Windows NAT blocking

This can occur whenever you've got a Jenkins server, and a newer version of Windows (e.g. 2008) on different network segments as a slave (has observed it on EC2). You'll get an error saying port 135 is unavailable even if you've opened it. There's a setting on the advanced tab of firewall rules, you must select "Allow Edge Traversal". NAT is not security damn it!
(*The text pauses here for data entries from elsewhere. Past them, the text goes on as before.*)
/-! ### Tallies (R33) -/

/-- The tallies of the device: index, units, stride, subindexes. -/
def tallyTable : List (Nat × Nat × Nat × List Nat) := [
  (0x2100, 1, 1, [4, 5, 6]), (0x2203, 8, 16, [1, 2, 3, 4, 5]), (0x2204, 8, 16, [1]), (0x2205, 8, 16, [3]),
  (0x2300, 1, 1, [4, 5]), (0x2301, 8, 1, [9]), (0x2310, 48, 1, [6, 7]), (0x2340, 32, 1, [2]),
  (0x2400, 1, 1, [3, 4]), (0x2401, 32, 1, [5]), (0x2500, 1, 1, [8, 9]), (0x2501, 16, 1, [4]),
  (0x2511, 96, 1, [7, 8, 9, 0x14, 0x1C, 0x24, 0x2C]), (0x2580, 48, 1, [0x0C, 0x0D, 0x0E, 0x12]),
  (0x25B0, 1, 1, [3, 4]), (0x25C0, 1, 1, [5, 6]), (0x2600, 1, 1, [7, 8]),
  (0x2601, 8, 1, [0x24, 0x25, 0x26, 0x27, 0x28, 0x29, 0x2C]), (0x2610, 8, 1, [0x22]), (0x2700, 1, 1, [8, 9]),
  (0x2701, 8, 1, [0x0B, 0x0C, 0x0D, 0x0E, 0x0F, 0x10])] ++ [
  (0x2800, 1, 1, [5, 6, 7, 8, 9]), (0x2801, 32, 1, [0x1A, 0x1B]), (0x2831, 12, 1, [0x16, 0x17, 0x18]),
  (0x2840, 2, 1, [0x0B, 0x0C]), (0x2900, 1, 1, [9]), (0x2901, 2, 1, [8, 9, 0x0A, 0x0B]),
  (0x2910, 64, 1, [7, 8, 9, 0x0A, 0x0B, 0x0C, 0x0E, 0x0F]),
  (0x2950, 64, 1, (List.range 8).map (fun r => 0x16 + 16 * r)), (0x2A00, 1, 1, [5, 8, 9]), (0x2A01, 1, 1, [3]),
  (0x2A02, 1, 1, [3]), (0x2A10, 32, 1, [4]), (0x2A30, 16, 1, [4]), (0x2B00, 1, 1, [5, 6, 7, 8, 9]),
  (0x2C00, 1, 1, [0x10, 0x11, 0x12]), (0x2C02, 8, 1, [5]), (0x2C10, 16, 1, [4, 5]), (0x2C20, 32, 1, [5])] ++ [
  (0x2D00, 1, 1, [6, 7, 9, 0x0A, 0x0B, 0x0C, 0x0D, 0x0E]), (0x2D10, 32, 1, [4, 5, 6]),
  (0x2D31, 1, 1, (List.range 11).map (· + 1)), (0x2D40, 1, 1, [3]), (0x2E00, 1, 1, [2, 3, 4]),
  (0x2E01, 8, 1, [0x15, 0x16]), (0x2F00, 1, 1, [5, 6]), (0x2F20, 8, 1, (List.range 128).map (· + 1)),
  (0x3000, 1, 1, [6, 7, 8, 9, 0x0C]), (0x3100, 1, 1, [4, 9, 0x0A]), (0x3101, 8, 1, [9]), (0x3110, 16, 1, [6]),
  (0x3200, 1, 1, [0x10, 0x11, 0x12, 0x13, 0x14]), (0x3300, 1, 1, [0x12]), (0x3400, 1, 1, [0x0D, 0x0F, 0x10])]

/-- The object is a tally. -/
def isTally (i j : Nat) : Bool :=
  tallyTable.any (fun t => t.1 ≤ i && (i - t.1) % t.2.2.1 == 0 && (i - t.1) / t.2.2.1 < t.2.1 && t.2.2.2.contains j)

/-- The owner of the block that a tally belongs to; none for a tally of the device. -/
def Dev.tallyOwner (d : Dev) (i j : Nat) : Option Nat :=
  if 0x2301 ≤ i ∧ i ≤ 0x2308 then some (d.owner (blockId 1 (i - 0x2301)))
  else if 0x2501 ≤ i ∧ i ≤ 0x2510 then some (d.owner (blockId 6 (i - 0x2501)))
  else if 0x2511 ≤ i ∧ i ≤ 0x2570 then some (partitionOwner i)
  else if 0x2910 ≤ i ∧ i < 0x2950 then some (d.owner (blockId 9 (i - 0x2910)))
  else if 0x2950 ≤ i ∧ i < 0x2990 then some (d.owner (blockId 9 (i - 0x2950)))
  else (objBlock i j).map d.owner

/-- Action 09h (R33): the live value of every tally of the owner's blocks is copied to its frozen value; the island's bead
copies every tally. -/
def Dev.freezeTallies (d : Dev) (owner : Nat) : Dev :=
  let taken (key : Nat) : Bool :=
    let i := key / 256
    let j := key % 256
    isTally i j && (owner == 0 || d.tallyOwner i j == some owner)
  let kept := d.frozen.filter (fun p => !(taken p.1))
  { d with frozen := (d.objs.filter (fun p => taken p.1)).foldl (fun t p => tabSet 0 t p.1 p.2) kept }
Windows registry related issues

Remote Communication Service

The Remote Communication Service "RemComSvc" must be running in order to launch commands remotely. If not started, Jenkins will try to (remotely) start this service, assuming it is well configured. If not, you may get an error like :

Checking if Java exists
ERROR: Failed to prepare Java
java.lang.reflect.UndeclaredThrowableException

In some cases (especially Windows 2008 R2) this can be caused by the lack of the Visual C++ runtime libraries needed by the service. If this is the case you will see an error in the windows event log similar to:

Activation context generation failed for "C:\Windows\RemComSvc.exe".
Dependent Assembly Microsoft.VC90.CRT,processorArchitecture="x86",publicKeyToken="1fc8b3b9a1e18e3b",type="win32",version="9.0.21022.8" could not be found.
Please use sxstrace.exe for detailed diagnosis.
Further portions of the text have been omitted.